Required action
Set out exactly, line by line, the stretch of data below that begins at the line containing "WRITE_REG (R565). -/" and ends at the line containing "verifies (R567). -/", with both ends kept.

Records for this exercise
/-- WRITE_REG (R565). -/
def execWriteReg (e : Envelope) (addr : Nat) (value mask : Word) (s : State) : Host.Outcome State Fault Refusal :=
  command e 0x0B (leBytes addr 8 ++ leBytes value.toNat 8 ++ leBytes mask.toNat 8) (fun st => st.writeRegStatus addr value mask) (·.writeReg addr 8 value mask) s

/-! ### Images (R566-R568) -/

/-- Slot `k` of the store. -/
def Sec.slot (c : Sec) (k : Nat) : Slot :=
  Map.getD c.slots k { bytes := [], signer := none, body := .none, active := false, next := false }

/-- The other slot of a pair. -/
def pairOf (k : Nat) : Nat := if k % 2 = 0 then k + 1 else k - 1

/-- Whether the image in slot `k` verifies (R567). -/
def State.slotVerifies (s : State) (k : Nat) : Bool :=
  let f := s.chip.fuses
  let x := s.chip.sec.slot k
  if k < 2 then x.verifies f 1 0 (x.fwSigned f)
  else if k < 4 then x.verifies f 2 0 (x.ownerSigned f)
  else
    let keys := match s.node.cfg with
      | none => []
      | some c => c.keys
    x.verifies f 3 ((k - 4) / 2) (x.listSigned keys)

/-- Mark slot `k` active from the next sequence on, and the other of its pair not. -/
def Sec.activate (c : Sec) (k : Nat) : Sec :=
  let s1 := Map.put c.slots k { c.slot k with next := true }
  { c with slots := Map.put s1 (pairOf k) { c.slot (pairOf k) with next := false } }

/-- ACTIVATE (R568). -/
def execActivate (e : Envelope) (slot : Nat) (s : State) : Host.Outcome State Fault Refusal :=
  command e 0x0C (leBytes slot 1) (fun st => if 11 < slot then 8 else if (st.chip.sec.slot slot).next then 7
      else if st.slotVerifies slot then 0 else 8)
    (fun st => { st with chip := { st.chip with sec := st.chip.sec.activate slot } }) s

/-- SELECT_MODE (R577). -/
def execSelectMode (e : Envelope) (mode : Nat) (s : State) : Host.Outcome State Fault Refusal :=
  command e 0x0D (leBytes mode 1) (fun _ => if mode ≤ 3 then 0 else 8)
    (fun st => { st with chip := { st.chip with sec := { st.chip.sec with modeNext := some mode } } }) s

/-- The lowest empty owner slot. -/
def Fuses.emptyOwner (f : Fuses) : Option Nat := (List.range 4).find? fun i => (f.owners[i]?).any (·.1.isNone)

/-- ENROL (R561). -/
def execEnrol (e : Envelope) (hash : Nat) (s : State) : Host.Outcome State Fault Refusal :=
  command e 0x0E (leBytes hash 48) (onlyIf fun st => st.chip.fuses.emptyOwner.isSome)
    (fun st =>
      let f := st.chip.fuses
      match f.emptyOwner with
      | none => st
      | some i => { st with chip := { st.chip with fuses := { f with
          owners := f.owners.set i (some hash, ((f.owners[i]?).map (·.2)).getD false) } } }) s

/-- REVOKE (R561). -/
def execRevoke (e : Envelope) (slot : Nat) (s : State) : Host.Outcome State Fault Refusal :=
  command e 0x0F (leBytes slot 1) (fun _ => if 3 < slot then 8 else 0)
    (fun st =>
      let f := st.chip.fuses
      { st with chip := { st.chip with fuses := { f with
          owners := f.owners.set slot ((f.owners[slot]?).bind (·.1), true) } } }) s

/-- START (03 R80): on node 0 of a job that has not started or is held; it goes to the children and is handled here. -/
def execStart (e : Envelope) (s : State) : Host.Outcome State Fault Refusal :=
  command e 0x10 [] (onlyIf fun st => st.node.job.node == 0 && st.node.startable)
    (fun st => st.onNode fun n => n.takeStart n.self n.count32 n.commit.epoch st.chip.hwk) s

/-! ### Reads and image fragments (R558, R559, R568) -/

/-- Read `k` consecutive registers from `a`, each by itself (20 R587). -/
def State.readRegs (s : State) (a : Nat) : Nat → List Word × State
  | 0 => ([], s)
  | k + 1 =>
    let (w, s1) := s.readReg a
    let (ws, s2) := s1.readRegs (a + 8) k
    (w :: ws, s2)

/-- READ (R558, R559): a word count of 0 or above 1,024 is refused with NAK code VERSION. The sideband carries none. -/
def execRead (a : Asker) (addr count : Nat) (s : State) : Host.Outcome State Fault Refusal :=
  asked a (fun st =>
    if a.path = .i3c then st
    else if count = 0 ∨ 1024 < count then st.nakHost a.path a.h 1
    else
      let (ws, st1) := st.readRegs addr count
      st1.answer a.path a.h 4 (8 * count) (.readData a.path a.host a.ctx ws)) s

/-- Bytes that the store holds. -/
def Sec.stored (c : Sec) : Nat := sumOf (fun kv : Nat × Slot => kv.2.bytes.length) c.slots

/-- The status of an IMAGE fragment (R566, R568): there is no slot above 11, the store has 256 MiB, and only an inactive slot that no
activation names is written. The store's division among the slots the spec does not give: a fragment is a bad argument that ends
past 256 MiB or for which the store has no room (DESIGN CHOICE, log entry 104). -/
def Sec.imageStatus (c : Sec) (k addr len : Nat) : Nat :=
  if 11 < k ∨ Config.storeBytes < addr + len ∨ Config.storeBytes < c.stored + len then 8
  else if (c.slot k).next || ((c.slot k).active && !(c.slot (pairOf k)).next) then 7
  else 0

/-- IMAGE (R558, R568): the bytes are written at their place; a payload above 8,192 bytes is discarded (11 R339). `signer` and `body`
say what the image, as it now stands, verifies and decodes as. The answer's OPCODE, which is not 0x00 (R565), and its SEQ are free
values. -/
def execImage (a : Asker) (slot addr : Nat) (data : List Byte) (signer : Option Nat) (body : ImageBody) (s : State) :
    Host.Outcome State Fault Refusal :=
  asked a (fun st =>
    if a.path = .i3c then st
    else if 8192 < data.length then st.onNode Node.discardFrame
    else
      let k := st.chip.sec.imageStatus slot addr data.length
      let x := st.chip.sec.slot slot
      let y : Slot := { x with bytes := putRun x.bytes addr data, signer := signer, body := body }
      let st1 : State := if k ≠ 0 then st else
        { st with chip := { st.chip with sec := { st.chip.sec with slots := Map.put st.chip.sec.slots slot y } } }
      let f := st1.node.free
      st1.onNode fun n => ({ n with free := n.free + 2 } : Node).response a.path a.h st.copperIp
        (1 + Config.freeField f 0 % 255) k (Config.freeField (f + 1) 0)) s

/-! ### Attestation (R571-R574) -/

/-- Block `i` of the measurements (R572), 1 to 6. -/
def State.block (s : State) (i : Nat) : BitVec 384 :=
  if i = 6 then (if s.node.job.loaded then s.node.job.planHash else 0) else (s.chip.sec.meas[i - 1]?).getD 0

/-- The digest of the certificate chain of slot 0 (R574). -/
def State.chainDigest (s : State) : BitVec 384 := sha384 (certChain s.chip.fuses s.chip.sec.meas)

--

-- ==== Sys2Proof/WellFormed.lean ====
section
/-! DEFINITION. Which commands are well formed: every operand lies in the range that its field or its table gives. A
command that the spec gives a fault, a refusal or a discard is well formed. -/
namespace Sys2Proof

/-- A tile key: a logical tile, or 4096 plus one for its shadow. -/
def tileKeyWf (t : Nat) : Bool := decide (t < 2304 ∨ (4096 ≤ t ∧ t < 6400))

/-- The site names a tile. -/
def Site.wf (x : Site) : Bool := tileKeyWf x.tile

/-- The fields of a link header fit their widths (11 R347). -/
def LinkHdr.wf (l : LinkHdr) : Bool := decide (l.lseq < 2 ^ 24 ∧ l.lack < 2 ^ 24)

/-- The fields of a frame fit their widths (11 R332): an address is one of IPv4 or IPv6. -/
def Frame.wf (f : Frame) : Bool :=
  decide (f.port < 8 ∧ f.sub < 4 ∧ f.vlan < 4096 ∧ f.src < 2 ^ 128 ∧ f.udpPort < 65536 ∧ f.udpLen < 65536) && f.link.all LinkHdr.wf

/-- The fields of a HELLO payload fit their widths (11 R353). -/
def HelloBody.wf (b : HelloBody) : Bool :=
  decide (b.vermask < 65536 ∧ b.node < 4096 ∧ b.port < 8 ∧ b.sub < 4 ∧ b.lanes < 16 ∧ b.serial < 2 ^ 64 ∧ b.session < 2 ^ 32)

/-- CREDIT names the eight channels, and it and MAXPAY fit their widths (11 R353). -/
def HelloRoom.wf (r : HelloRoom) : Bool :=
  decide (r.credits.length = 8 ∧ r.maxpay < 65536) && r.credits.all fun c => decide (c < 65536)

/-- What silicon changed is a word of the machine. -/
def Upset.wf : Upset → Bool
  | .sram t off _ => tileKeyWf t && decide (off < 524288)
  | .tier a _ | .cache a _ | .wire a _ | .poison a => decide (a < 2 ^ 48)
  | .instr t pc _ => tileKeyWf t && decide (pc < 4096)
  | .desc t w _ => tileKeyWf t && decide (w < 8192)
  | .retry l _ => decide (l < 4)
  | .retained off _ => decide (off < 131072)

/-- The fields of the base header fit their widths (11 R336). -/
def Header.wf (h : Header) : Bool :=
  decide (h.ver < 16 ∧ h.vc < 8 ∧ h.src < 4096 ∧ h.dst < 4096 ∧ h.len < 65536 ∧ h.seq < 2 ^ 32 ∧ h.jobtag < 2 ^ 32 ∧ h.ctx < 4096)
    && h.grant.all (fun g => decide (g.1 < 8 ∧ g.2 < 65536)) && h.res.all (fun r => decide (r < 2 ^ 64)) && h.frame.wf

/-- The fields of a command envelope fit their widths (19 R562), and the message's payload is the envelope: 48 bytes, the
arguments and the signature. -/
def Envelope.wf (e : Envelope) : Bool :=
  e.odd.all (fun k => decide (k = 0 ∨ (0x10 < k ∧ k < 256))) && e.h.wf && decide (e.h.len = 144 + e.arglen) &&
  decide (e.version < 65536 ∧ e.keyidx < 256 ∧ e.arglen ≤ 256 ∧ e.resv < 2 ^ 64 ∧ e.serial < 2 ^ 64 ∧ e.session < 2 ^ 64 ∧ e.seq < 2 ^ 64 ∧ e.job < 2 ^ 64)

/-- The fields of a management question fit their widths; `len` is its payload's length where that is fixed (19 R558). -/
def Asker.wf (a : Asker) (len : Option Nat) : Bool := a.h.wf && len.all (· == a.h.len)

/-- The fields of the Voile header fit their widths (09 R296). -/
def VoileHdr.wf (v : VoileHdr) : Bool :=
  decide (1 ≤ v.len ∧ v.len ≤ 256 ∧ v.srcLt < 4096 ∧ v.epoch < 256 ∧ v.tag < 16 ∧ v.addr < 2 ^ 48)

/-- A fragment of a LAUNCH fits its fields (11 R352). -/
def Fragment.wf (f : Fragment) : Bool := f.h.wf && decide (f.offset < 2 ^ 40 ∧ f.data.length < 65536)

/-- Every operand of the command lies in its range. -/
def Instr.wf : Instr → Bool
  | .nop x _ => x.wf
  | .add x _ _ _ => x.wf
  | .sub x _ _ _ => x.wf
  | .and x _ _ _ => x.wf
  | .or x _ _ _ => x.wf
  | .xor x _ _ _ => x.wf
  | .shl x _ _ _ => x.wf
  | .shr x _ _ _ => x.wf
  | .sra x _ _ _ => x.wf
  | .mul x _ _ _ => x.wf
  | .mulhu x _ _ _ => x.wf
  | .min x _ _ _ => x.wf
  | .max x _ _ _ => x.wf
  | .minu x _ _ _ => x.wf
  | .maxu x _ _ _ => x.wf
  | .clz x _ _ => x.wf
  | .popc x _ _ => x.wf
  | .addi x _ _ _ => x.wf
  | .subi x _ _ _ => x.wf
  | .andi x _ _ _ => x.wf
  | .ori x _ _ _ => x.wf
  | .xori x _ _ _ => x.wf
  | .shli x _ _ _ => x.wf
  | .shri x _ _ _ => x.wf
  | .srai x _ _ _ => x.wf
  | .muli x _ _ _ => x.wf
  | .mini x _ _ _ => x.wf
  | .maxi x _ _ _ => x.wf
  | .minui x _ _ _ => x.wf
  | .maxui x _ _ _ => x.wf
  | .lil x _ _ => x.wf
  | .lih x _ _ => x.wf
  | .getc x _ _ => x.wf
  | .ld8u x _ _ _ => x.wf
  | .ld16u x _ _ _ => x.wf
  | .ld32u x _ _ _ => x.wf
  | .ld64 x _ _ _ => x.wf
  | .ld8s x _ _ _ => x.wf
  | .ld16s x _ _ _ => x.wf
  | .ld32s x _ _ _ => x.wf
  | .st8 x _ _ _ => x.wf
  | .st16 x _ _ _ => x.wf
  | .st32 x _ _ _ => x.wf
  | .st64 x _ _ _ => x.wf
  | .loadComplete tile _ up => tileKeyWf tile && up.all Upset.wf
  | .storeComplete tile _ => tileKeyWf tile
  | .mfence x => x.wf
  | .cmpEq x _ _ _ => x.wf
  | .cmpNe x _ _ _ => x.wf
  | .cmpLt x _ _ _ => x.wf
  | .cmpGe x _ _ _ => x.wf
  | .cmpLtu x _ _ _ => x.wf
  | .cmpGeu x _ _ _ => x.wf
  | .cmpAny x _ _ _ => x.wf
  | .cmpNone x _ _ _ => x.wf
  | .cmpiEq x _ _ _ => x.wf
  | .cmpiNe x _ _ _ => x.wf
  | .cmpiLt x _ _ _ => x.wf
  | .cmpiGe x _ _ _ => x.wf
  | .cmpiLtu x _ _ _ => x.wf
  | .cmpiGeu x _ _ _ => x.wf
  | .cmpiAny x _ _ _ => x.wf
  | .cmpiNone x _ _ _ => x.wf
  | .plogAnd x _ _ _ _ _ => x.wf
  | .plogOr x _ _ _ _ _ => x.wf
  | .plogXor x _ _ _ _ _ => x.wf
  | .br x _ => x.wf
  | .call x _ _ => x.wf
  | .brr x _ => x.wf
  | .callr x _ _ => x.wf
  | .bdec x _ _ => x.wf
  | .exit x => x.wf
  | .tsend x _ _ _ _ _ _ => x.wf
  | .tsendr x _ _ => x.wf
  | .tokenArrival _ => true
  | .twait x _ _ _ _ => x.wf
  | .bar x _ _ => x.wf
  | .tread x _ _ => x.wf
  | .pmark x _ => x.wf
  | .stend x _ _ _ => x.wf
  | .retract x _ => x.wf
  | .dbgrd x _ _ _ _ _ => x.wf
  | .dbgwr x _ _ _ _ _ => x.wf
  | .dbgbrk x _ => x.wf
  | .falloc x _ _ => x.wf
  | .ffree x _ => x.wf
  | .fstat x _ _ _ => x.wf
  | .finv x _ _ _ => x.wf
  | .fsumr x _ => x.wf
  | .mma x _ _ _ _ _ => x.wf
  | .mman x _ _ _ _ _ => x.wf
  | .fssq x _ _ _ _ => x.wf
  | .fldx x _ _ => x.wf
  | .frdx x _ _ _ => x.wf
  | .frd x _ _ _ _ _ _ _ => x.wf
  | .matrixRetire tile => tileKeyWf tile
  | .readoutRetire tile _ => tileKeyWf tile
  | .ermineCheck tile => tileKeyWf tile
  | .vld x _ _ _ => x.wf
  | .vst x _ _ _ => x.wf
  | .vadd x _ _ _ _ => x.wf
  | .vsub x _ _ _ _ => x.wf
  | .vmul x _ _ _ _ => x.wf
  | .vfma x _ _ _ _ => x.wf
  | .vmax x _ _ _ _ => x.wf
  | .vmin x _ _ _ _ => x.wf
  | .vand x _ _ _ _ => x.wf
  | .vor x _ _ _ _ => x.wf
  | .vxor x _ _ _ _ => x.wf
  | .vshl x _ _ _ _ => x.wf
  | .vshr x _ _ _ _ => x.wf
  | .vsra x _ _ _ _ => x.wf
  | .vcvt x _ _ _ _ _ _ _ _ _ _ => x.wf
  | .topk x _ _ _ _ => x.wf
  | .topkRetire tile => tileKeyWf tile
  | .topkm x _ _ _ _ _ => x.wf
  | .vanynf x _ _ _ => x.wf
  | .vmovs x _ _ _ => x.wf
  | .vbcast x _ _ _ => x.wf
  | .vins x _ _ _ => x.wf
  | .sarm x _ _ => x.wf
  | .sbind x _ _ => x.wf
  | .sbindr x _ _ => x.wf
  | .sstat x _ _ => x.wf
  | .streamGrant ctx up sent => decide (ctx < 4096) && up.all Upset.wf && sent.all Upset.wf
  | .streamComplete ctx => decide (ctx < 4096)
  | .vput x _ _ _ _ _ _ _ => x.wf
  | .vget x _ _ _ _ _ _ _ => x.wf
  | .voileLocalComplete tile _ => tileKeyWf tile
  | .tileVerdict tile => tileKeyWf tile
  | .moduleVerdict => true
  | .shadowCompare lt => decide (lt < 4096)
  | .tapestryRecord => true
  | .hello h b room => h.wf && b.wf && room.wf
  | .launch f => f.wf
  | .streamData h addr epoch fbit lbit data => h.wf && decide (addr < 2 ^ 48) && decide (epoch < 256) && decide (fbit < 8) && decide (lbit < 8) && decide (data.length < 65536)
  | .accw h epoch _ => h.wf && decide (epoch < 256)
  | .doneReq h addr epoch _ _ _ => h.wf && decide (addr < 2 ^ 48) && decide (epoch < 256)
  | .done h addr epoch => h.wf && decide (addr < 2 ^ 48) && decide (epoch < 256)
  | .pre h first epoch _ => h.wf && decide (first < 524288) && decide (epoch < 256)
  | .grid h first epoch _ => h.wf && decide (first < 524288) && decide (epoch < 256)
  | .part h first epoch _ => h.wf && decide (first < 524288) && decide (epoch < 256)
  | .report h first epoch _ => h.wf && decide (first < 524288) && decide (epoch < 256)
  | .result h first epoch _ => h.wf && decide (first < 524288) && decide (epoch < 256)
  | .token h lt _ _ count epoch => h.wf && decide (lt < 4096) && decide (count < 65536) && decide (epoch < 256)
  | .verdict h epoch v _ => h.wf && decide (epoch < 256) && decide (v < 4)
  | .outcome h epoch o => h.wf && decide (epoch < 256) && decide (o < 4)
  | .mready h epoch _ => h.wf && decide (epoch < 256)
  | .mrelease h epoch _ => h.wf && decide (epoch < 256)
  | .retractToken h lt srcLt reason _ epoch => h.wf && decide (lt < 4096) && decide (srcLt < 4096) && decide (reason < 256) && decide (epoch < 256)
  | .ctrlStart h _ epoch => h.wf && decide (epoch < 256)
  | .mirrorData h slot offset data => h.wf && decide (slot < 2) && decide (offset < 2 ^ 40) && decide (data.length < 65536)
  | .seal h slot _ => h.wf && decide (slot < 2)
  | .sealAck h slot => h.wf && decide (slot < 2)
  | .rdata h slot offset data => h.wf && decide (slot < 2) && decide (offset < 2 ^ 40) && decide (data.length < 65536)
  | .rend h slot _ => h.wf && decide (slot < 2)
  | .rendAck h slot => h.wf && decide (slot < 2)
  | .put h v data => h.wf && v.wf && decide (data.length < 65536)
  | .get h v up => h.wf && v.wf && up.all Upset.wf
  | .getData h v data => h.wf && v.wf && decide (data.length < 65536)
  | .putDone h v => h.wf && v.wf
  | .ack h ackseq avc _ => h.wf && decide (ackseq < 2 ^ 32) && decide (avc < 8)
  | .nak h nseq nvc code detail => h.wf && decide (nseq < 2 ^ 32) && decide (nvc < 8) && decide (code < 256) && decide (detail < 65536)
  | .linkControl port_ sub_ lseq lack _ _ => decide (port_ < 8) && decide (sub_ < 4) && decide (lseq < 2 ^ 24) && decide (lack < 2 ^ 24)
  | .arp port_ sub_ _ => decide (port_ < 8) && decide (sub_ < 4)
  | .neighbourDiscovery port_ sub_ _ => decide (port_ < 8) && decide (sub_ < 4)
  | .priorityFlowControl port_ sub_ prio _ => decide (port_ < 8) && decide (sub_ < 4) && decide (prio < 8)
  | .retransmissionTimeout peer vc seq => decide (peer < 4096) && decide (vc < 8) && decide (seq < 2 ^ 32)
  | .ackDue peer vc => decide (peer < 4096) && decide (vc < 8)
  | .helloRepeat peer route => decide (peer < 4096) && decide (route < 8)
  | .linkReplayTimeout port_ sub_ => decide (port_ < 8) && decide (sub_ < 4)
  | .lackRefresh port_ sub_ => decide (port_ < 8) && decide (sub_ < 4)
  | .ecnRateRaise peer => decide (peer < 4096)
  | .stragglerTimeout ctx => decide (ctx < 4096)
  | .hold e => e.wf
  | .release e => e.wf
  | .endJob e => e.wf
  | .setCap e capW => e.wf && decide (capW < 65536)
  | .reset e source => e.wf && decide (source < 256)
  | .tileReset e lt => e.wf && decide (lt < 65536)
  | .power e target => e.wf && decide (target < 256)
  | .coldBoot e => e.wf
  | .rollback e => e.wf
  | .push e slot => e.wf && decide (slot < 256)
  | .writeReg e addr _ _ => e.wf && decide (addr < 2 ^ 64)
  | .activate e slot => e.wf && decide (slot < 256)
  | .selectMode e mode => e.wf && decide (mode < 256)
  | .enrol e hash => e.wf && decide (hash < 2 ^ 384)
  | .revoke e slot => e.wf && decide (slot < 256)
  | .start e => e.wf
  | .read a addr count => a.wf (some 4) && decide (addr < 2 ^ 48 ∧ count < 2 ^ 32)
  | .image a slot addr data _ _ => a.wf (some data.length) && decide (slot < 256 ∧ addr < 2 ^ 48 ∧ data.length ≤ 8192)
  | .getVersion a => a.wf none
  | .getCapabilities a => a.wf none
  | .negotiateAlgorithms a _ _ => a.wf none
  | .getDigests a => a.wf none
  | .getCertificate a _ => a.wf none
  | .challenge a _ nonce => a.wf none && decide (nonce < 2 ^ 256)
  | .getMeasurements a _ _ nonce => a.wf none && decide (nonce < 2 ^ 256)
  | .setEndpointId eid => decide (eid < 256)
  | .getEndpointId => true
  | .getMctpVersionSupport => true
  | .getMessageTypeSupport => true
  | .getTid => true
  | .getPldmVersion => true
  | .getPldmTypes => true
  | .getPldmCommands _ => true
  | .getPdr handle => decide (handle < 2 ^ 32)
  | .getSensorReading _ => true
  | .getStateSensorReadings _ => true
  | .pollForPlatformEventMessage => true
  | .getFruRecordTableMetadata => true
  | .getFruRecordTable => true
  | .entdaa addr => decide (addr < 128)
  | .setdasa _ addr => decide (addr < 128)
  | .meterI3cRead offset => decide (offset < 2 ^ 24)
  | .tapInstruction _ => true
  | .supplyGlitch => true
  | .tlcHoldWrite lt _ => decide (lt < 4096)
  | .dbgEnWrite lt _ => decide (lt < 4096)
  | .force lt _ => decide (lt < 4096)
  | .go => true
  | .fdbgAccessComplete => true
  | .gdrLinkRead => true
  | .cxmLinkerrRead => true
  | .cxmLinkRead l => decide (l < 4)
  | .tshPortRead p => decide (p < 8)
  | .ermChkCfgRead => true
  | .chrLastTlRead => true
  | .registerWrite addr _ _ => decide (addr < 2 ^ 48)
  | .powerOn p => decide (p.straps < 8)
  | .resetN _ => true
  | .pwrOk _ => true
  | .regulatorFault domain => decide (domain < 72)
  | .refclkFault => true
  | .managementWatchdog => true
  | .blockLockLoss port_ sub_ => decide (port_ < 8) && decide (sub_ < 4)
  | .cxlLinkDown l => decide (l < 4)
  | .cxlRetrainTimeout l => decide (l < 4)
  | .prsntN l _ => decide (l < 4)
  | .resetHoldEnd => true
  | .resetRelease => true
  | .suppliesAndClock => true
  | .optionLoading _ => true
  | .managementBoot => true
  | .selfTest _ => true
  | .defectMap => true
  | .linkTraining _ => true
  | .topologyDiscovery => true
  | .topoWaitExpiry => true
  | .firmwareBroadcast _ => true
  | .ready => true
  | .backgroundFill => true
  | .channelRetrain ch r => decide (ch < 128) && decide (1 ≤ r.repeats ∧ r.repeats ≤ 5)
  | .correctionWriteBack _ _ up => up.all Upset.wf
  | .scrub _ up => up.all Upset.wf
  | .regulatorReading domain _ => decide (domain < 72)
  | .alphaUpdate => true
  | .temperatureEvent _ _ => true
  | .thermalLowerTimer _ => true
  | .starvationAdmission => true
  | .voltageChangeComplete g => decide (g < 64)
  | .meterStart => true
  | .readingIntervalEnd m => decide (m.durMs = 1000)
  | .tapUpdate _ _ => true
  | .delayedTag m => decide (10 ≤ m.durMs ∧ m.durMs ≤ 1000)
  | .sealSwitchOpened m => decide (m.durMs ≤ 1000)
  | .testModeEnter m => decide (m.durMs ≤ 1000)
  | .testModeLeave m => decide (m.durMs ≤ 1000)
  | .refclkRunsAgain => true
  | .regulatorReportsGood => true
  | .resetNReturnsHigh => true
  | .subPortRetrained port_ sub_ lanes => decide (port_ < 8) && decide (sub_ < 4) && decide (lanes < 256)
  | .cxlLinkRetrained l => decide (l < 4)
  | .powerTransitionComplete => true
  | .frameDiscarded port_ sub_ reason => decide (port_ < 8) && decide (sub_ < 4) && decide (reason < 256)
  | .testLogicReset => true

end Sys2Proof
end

Answer section
/-- WRITE_REG (R565). -/
def execWriteReg (e : Envelope) (addr : Nat) (value mask : Word) (s : State) : Host.Outcome State Fault Refusal :=
  command e 0x0B (leBytes addr 8 ++ leBytes value.toNat 8 ++ leBytes mask.toNat 8) (fun st => st.writeRegStatus addr value mask) (·.writeReg addr 8 value mask) s

/-! ### Images (R566-R568) -/

/-- Slot `k` of the store. -/
def Sec.slot (c : Sec) (k : Nat) : Slot :=
  Map.getD c.slots k { bytes := [], signer := none, body := .none, active := false, next := false }

/-- The other slot of a pair. -/
def pairOf (k : Nat) : Nat := if k % 2 = 0 then k + 1 else k - 1

/-- Whether the image in slot `k` verifies (R567). -/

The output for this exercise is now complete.